For example, if you record a bbcounts experiment on an R4000 processor with a clock frequency of 100 megahertz, but you want to generate a report for an R10000 processor with a clock frequency of 196 megahertz, the prof command would be the following:
% prof -r10000 -clock 196 generic.bbcounts.m4561 |
You can gather data from executables that use the sproc(2) and sprocsp(2) system calls, such as those executables generated by POWER Fortran and POWER C. Prepare and run the job using the same method as for uniprocessed executables. For multiprocessed executables, each thread of execution writes its own separate data file. View these data files with prof.
The only difference between multiprocessed and regular executables is how the data files are named. The data files are named prog_name.experiment_type.id.
The experiment ID, id, consists of one or two letters (designating the process type) and the process ID number. See Table 1-1 for the letter codes and their meanings. This naming convention avoids the potential conflict of multiple threads attempting to write simultaneously to the same file.
You can determine the overhead of a parallel program by including the -overhead argument on the prof command line. The overhead information will be included at the end of the usual report.
You can get the overhead report for any experiment, but it may be the most useful for the following experiments:
pcsamp
usertime
bbcounts
The hardware counter experiments (*_hwc and *_hwctime)
Use the following steps to generate an overhead report on a system with multiple processors.
Run the bbcounts experiment on the executable:
% ssrun -bbcounts linpackd |
The ssrun command generates the following files, each from a different processor, for an 8-processor program:
linpackd.bbcounts.m422744 linpackd.bbcounts.p421778 linpackd.bbcounts.p422191 linpackd.bbcounts.p422252 linpackd.bbcounts.p422313 linpackd.bbcounts.p422620 linpackd.bbcounts.p422704 linpackd.bbcounts.p422731 |
Combine the experiment files into one experiment file using the ssaggregate(1) command.
% ssaggregate -e linpackd.bbcounts* -o bbcounts.8ps |
Execute the prof command with the -overhead option to create the data file.
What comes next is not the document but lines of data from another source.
-- ==== Sys2Proof/Certificates/Slice0/Obligations.lean ====
section
/-! DEFINITION. The statements for the provers: what the rules of spec/ say the instructions and hardware steps of this machine do. -/

open Sys2Proof Sys2Proof.Machine

/-- R108: each of add, sub, mul, mulh, mulh.n, mulh.sn, and, or, xor, andn, shl, shr, sar, rot, min, min.n, max, max.n, its guard true, completes with the table's value in g[gd] (a write of g0 discarded), shift amounts taken from b[5:0]; no STICKY bit, other register, byte of memory or other state changes but PC and BUDGET; the word of the table's OP and VAR decodes to it. -/
def Obligations.IntegerArithmetic : Prop :=
  ∀ (g : Guard) (d a b : Reg) (s : State), s.me.guard g = true →
    let x := s.rg a
    let y := s.rg b
    let n := (y.extractLsb' 0 6).toNat
    (Completes (.add g d a b) s (s.me.wg d (BitVec.ofNat 64 (x.toNat + y.toNat)))
      ∧ Completes (.sub g d a b) s (s.me.wg d (BitVec.ofInt 64 ((x.toNat : Int) - y.toNat)))
      ∧ Completes (.mul g d a b) s (s.me.wg d (BitVec.ofNat 64 (x.toNat * y.toNat)))
      ∧ Completes (.mulh g .s d a b) s (s.me.wg d (BitVec.ofInt 64 (x.toInt * y.toInt / 2 ^ 64)))
      ∧ Completes (.mulh g .n d a b) s (s.me.wg d (BitVec.ofNat 64 (x.toNat * y.toNat / 2 ^ 64)))
      ∧ Completes (.mulh g .sn d a b) s (s.me.wg d (BitVec.ofInt 64 (x.toInt * y.toNat / 2 ^ 64))))
    ∧ (Completes (.and g d a b) s (s.me.wg d (x &&& y))
      ∧ Completes (.or g d a b) s (s.me.wg d (x ||| y))
      ∧ Completes (.xor g d a b) s (s.me.wg d (x ^^^ y))
      ∧ Completes (.andn g d a b) s (s.me.wg d (x &&& ~~~y))
      ∧ Completes (.shl g d a b) s (s.me.wg d (BitVec.ofNat 64 (x.toNat * 2 ^ n)))
      ∧ Completes (.shr g d a b) s (s.me.wg d (BitVec.ofNat 64 (x.toNat / 2 ^ n)))
      ∧ Completes (.sar g d a b) s (s.me.wg d (BitVec.ofInt 64 (x.toInt / 2 ^ n)))
      ∧ Completes (.rot g d a b) s (s.me.wg d (BitVec.ofNat 64 (x.toNat * 2 ^ n + x.toNat / 2 ^ (64 - n)))))
    ∧ (Completes (.min g false d a b) s (s.me.wg d (if x.toInt ≤ y.toInt then x else y))
      ∧ Completes (.min g true d a b) s (s.me.wg d (if x.toNat ≤ y.toNat then x else y))
      ∧ Completes (.max g false d a b) s (s.me.wg d (if x.toInt ≥ y.toInt then x else y))
      ∧ Completes (.max g true d a b) s (s.me.wg d (if x.toNat ≥ y.toNat then x else y)))
    ∧ (decode (packG 0x02 0 g d a b 0 0) = .ok (.add g d a b) ∧ decode (packG 0x03 0 g d a b 0 0) = .ok (.sub g d a b)
      ∧ decode (packG 0x04 0 g d a b 0 0) = .ok (.mul g d a b) ∧ decode (packG 0x05 0 g d a b 0 0) = .ok (.mulh g .s d a b)
      ∧ decode (packG 0x05 1 g d a b 0 0) = .ok (.mulh g .n d a b) ∧ decode (packG 0x05 2 g d a b 0 0) = .ok (.mulh g .sn d a b)
      ∧ decode (packG 0x08 0 g d a b 0 0) = .ok (.and g d a b) ∧ decode (packG 0x09 0 g d a b 0 0) = .ok (.or g d a b)
      ∧ decode (packG 0x0A 0 g d a b 0 0) = .ok (.xor g d a b) ∧ decode (packG 0x0B 0 g d a b 0 0) = .ok (.andn g d a b)
      ∧ decode (packG 0x0C 0 g d a b 0 0) = .ok (.shl g d a b) ∧ decode (packG 0x0D 0 g d a b 0 0) = .ok (.shr g d a b)
      ∧ decode (packG 0x0E 0 g d a b 0 0) = .ok (.sar g d a b) ∧ decode (packG 0x0F 0 g d a b 0 0) = .ok (.rot g d a b)
      ∧ decode (packG 0x12 0 g d a b 0 0) = .ok (.min g false d a b) ∧ decode (packG 0x12 1 g d a b 0 0) = .ok (.min g true d a b)
      ∧ decode (packG 0x13 0 g d a b 0 0) = .ok (.max g false d a b) ∧ decode (packG 0x13 1 g d a b 0 0) = .ok (.max g true d a b))

/-- R109: div and rem, signed and .n, their guard true, complete with the quotient rounded toward zero and the remainder of the dividend's sign, modulo 2^64; a divisor of zero gives all ones and the dividend, and the most negative number by -1 gives itself and 0; no fault, no STICKY bit, nothing else changed; the words of OPs 0x06 and 0x07 decode to them. -/
def Obligations.Division : Prop :=
  ∀ (g : Guard) (unsigned : Bool) (d a b : Reg) (s : State), s.me.guard g = true →
    let x : Int := if unsigned then (s.rg a).toNat else (s.rg a).toInt
    let y : Int := if unsigned then (s.rg b).toNat else (s.rg b).toInt
    let q : Int := if y = 0 then 2 ^ 64 - 1 else if unsigned = false ∧ x = -2 ^ 63 ∧ y = -1 then -2 ^ 63 else x.tdiv y
    let r : Int := if y = 0 then x else if unsigned = false ∧ x = -2 ^ 63 ∧ y = -1 then 0 else x.tmod y
    Completes (.div g unsigned d a b) s (s.me.wg d (BitVec.ofInt 64 q))
      ∧ Completes (.rem g unsigned d a b) s (s.me.wg d (BitVec.ofInt 64 r))
      ∧ decode (packG 0x06 (if unsigned then 1 else 0) g d a b 0 0) = .ok (.div g unsigned d a b)
      ∧ decode (packG 0x07 (if unsigned then 1 else 0) g d a b 0 0) = .ok (.rem g unsigned d a b)

/-- R110, R111: clz completes with the number of leading zero bits of a, 64 for 0; popc with the number of one bits; sel with a where p[gc] is 1 and b otherwise; nothing else changes; clz and popc require gb = 0, and a gc of sel outside p0 to p7 is an operand fault of bit 56. -/
def Obligations.CountsAndSelection : Prop :=
  ∀ (g : Guard) (d a b : Reg) (p : PReg) (s : State), s.me.guard g = true →
    (∃ n, n ≤ 64 ∧ (∀ k, k < n → (s.rg a).getLsbD (63 - k) = false) ∧ (n < 64 → (s.rg a).getLsbD (63 - n) = true)
      ∧ Completes (.clz g d a) s (s.me.wg d (BitVec.ofNat 64 n)))
    ∧ Completes (.popc g d a) s (s.me.wg d (BitVec.ofNat 64 ((List.range 64).countP fun k => (s.rg a).getLsbD k)))
    ∧ Completes (.sel g d a b p) s (s.me.wg d (if s.rp p then s.rg a else s.rg b))
    ∧ decode (packG 0x10 0 g d a 0 0 0) = .ok (.clz g d a) ∧ decode (packG 0x11 0 g d a 0 0 0) = .ok (.popc g d a)
    ∧ (b ≠ 0 → decode (packG 0x10 0 g d a b 0 0) = .error (.rsvd 62) ∧ decode (packG 0x11 0 g d a b 0 0) = .error (.rsvd 62))
    ∧ decode (packG 0x14 0 g d a b ((0 : BitVec 3) ++ p) 0) = .ok (.sel g d a b p)
    ∧ (∀ c : BitVec 6, 8 ≤ c.toNat → decode (packG 0x14 0 g d a b c 0) = .error (.operand 56))

/-- R112, R113: the immediate and bit-field instructions complete with the tables' values: a plus the sign-extended immediate, the zero-extended immediate, the immediate's low 16 bits above a[47:0], the field of w bits from lo zero- or sign-extended, and g[gd] with bits lo+w-1:lo replaced by a[w-1:0]; nothing else changes; their words decode to them, a nonzero reserved field is a reserved-field fault and lo + w > 64 an operand fault; that its position is bit 54, the lowest bit of the highest field that takes part, is the model's choice (log 40). -/
def Obligations.ImmediatesAndBitFields : Prop :=
  ∀ (g : Guard) (d a : Reg) (imm : Imm48) (h : BitVec 16) (lo w1 : BitVec 6) (s : State), s.me.guard g = true →
    let x := s.rg a
    let w := w1.toNat + 1
    Completes (.addk g d a imm) s (s.me.wg d (BitVec.ofInt 64 (x.toNat + imm.toInt)))
    ∧ Completes (.movk g d imm) s (s.me.wg d (BitVec.ofNat 64 imm.toNat))
    ∧ Completes (.movh g d a h) s (s.me.wg d (h ++ x.extractLsb' 0 48))
    ∧ (lo.toNat + w ≤ 64 →
        Completes (.ext g false d a lo w1) s (s.me.wg d ((x.extractLsb' lo.toNat w).setWidth 64))
        ∧ Completes (.ext g true d a lo w1) s (s.me.wg d ((x.extractLsb' lo.toNat w).signExtend 64))
        ∧ (∃ v : Word, (∀ k, k < 64 → v.getLsbD k =
              if lo.toNat ≤ k ∧ k < lo.toNat + w then x.getLsbD (k - lo.toNat) else (s.rg d).getLsbD k)
            ∧ Completes (.ins g d a lo w1) s (s.me.wg d v))
        ∧ decode (packK 0x19 0 g d a ((0 : BitVec 8) ++ w1 ++ lo) 0) = .ok (.ext g false d a lo w1)
        ∧ decode (packK 0x19 1 g d a ((0 : BitVec 8) ++ w1 ++ lo) 0) = .ok (.ext g true d a lo w1)
        ∧ decode (packK 0x1A 0 g d a ((0 : BitVec 8) ++ w1 ++ lo) 0) = .ok (.ins g d a lo w1))
    ∧ (64 < lo.toNat + w →
        decode (packK 0x19 0 g d a ((0 : BitVec 8) ++ w1 ++ lo) 0) = .error (.operand 54)
        ∧ decode (packK 0x19 1 g d a ((0 : BitVec 8) ++ w1 ++ lo) 0) = .error (.operand 54)
        ∧ decode (packK 0x1A 0 g d a ((0 : BitVec 8) ++ w1 ++ lo) 0) = .error (.operand 54))
    ∧ decode (packK 0x16 0 g d a 0 imm) = .ok (.addk g d a imm) ∧ decode (packK 0x17 0 g d 0 0 imm) = .ok (.movk g d imm)
    ∧ decode (packK 0x18 0 g d a 0 ((0 : BitVec 32) ++ h)) = .ok (.movh g d a h)
    ∧ (∀ m : BitVec 20, m ≠ 0 → decode (packK 0x16 0 g d a m imm) = .error (.rsvd 48)
        ∧ decode (packK 0x17 0 g d 0 m imm) = .error (.rsvd 48) ∧ decode (packK 0x18 0 g d a m imm) = .error (.rsvd 48))
    ∧ (a ≠ 0 → decode (packK 0x17 0 g d a 0 imm) = .error (.rsvd 68))
    ∧ (imm.extractLsb' 16 32 ≠ 0 → decode (packK 0x18 0 g d a 0 imm) = .error (.rsvd 16))
    ∧ (imm ≠ 0 → decode (packK 0x19 0 g d a 0 imm) = .error (.rsvd 0) ∧ decode (packK 0x19 1 g d a 0 imm) = .error (.rsvd 0)
        ∧ decode (packK 0x1A 0 g d a 0 imm) = .error (.rsvd 0))
    ∧ (∀ m : BitVec 20, m.extractLsb' 12 8 ≠ 0 → decode (packK 0x19 0 g d a m 0) = .error (.rsvd 60)
        ∧ decode (packK 0x19 1 g d a m 0) = .error (.rsvd 60) ∧ decode (packK 0x1A 0 g d a m 0) = .error (.rsvd 60))

/-- R114, R115, R116: lea completes with the effective address of R48, no access made; coord with the slice address of the form, whose bits 32:17 are zero; decoord with the field chosen, columns and rows of the relative form sign-extended, whatever a[63] holds; nothing else changes; the words decode to them, and size 4 to 7 or a nonzero scope, ord or mod of lea is a reserved-field fault, VAR 5 to 15 of decoord a variant fault. -/
def Obligations.AddressesAndCoordinates : Prop :=
  ∀ (g : Guard) (d a b : Reg) (m : MAddr) (z : Sz) (s : State), s.me.guard g = true →
    let x := s.rg a
    let k : Nat := match z with | .b => 0 | .h => 1 | .w => 2 | .d => 3
    Completes (.lea g d m z) s
      (s.me.wg d (BitVec.ofInt 64 ((s.rg m.base).toNat + (s.rg m.idx).toNat * 2 ^ k + m.disp.toInt)))
    ∧ (∀ rel, Completes (.coord g rel d a b) s (s.me.wg d
        ((1 : BitVec 1) ++ BitVec.ofBool rel ++ x.extractLsb' 32 12 ++ x.extractLsb' 0 9 ++ x.extractLsb' 16 8 ++ (0 : BitVec 16)
          ++ (s.rg b).extractLsb' 0 17)))
    ∧ Completes (.decoord g .col d a) s
        (s.me.wg d (if x.getLsbD 62 then (x.extractLsb' 41 9).signExtend 64 else (x.extractLsb' 41 9).setWidth 64))
    ∧ Completes (.decoord g .row d a) s
        (s.me.wg d (if x.getLsbD 62 then (x.extractLsb' 33 8).signExtend 64 else (x.extractLsb' 33 8).setWidth 64))
    ∧ Completes (.decoord g .pkg d a) s (s.me.wg d ((x.extractLsb' 50 12).setWidth 64))
    ∧ Completes (.decoord g .off d a) s (s.me.wg d ((x.extractLsb' 0 17).setWidth 64))
    ∧ Completes (.decoord g .relflag d a) s (s.me.wg d (if x.getLsbD 62 then 1 else 0))
    ∧ decode (packM 0x1B 0 g d m.base m.idx (BitVec.ofNat 3 k) 0 0 0 m.disp) = .ok (.lea g d m z)
    ∧ (∀ (size scope : BitVec 3) (ord md : BitVec 4), 4 ≤ size.toNat ∨ scope ≠ 0 ∨ ord ≠ 0 ∨ md ≠ 0 →
        ∃ p, decode (packM 0x1B 0 g d m.base m.idx size scope ord md m.disp) = .error (.rsvd p))
    ∧ decode (packG 0x1C 0 g d a b 0 0) = .ok (.coord g false d a b) ∧ decode (packG 0x1C 1 g d a b 0 0) = .ok (.coord g true d a b)
    ∧ decode (packG 0x1D 0 g d a 0 0 0) = .ok (.decoord g .col d a) ∧ decode (packG 0x1D 1 g d a 0 0 0) = .ok (.decoord g .row d a)
    ∧ decode (packG 0x1D 2 g d a 0 0 0) = .ok (.decoord g .pkg d a) ∧ decode (packG 0x1D 3 g d a 0 0 0) = .ok (.decoord g .off d a)
    ∧ decode (packG 0x1D 4 g d a 0 0 0) = .ok (.decoord g .relflag d a)
    ∧ (∀ v : BitVec 4, 5 ≤ v.toNat → decode (packG 0x1D v g d a 0 0 0) = .error .var)
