-- ==== Sys2Proof/Laws/Encode.lean ====
section
/-! SUPPORT. What each field of a word reads after packing, that each code reads back, and that a row's checks pass on the operands it
accepts: the parts of a round trip through the encoder. -/

namespace Sys2Proof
% prof -overhead bbcounts.8ps >result |
The result file contains the usual bbcounts experiment output with the overhead information at the end. Note that some lines are wrapped here to accommodate page width:
------------------------------------------------------------------------- SpeedShop profile listing generated Fri Jun 25 09:21:27 1999 prof -overhead bbcounts.8ps linpackd (n32): Target program bbcounts: Experiment name it:cu: Marching orders R10000 / R10010: CPU / FPU 16: Number of CPUs 195: Clock frequency (MHz.) Experiment notes-- From file bbcounts.8ps: Caliper point 0 at target begin, PID 422744 linpackd Caliper point 0 at target begin, PID 422620 linpackd Caliper point 0 at target begin, PID 422731 linpackd Caliper point 0 at target begin, PID 422704 linpackd Caliper point 0 at target begin, PID 422252 linpackd Caliper point 0 at target begin, PID 421778 linpackd Caliper point 0 at target begin, PID 422191 linpackd Caliper point 0 at target begin, PID 422313 linpackd Caliper point 1 at exit(0) ------------------------------------------------------------------------- Summary of bbcounts time data (bbcounts)-- 29877509668: Total number of instructions executed 20592366537: Total computed cycles 105.602: Total computed execution time (secs.) 0.689: Average cycles / instruction ------------------------------------------------------------------------- Function list, in descending order by exclusive bbcounts time ------------------------------------------------------------------------- [index] excl.secs excl.% cum.% cycles instructions calls function (dso: file, line) [1] 72.955 69.1% 69.1% 14226219437 24895879414 140 __mp_slave_wait_for_work (libmp.so: mp_parallel_do.s, 593) [2] 30.344 28.7% 97.8% 5917081268 4669997342 772633 daxpy (linpackd: linpack.f, 495) . . . ------------------------------------------------------------------------- OpenMP Report ------------------------------------------------------------------------- Parallelization Overhead: 00.000% Load Imbalance: 00.076% Insufficient Parallelism: 69.085% Barrier Loss: 00.002% Synchronization Loss: 00.000% Other Model-specific Overhead: 00.000% |
The parallel model used in the program was OpenMP, although other parallel models (such as MPI and pthreads) are supported. The categories for which information is returned vary depending on the model. The OpenMP categories have the following meanings:
Parallelization Overhead: the percentage of the program's time spent doing work necessary to a parallel program, such as distributing loop iterations and data among the processors. The percentage is negligible for this program.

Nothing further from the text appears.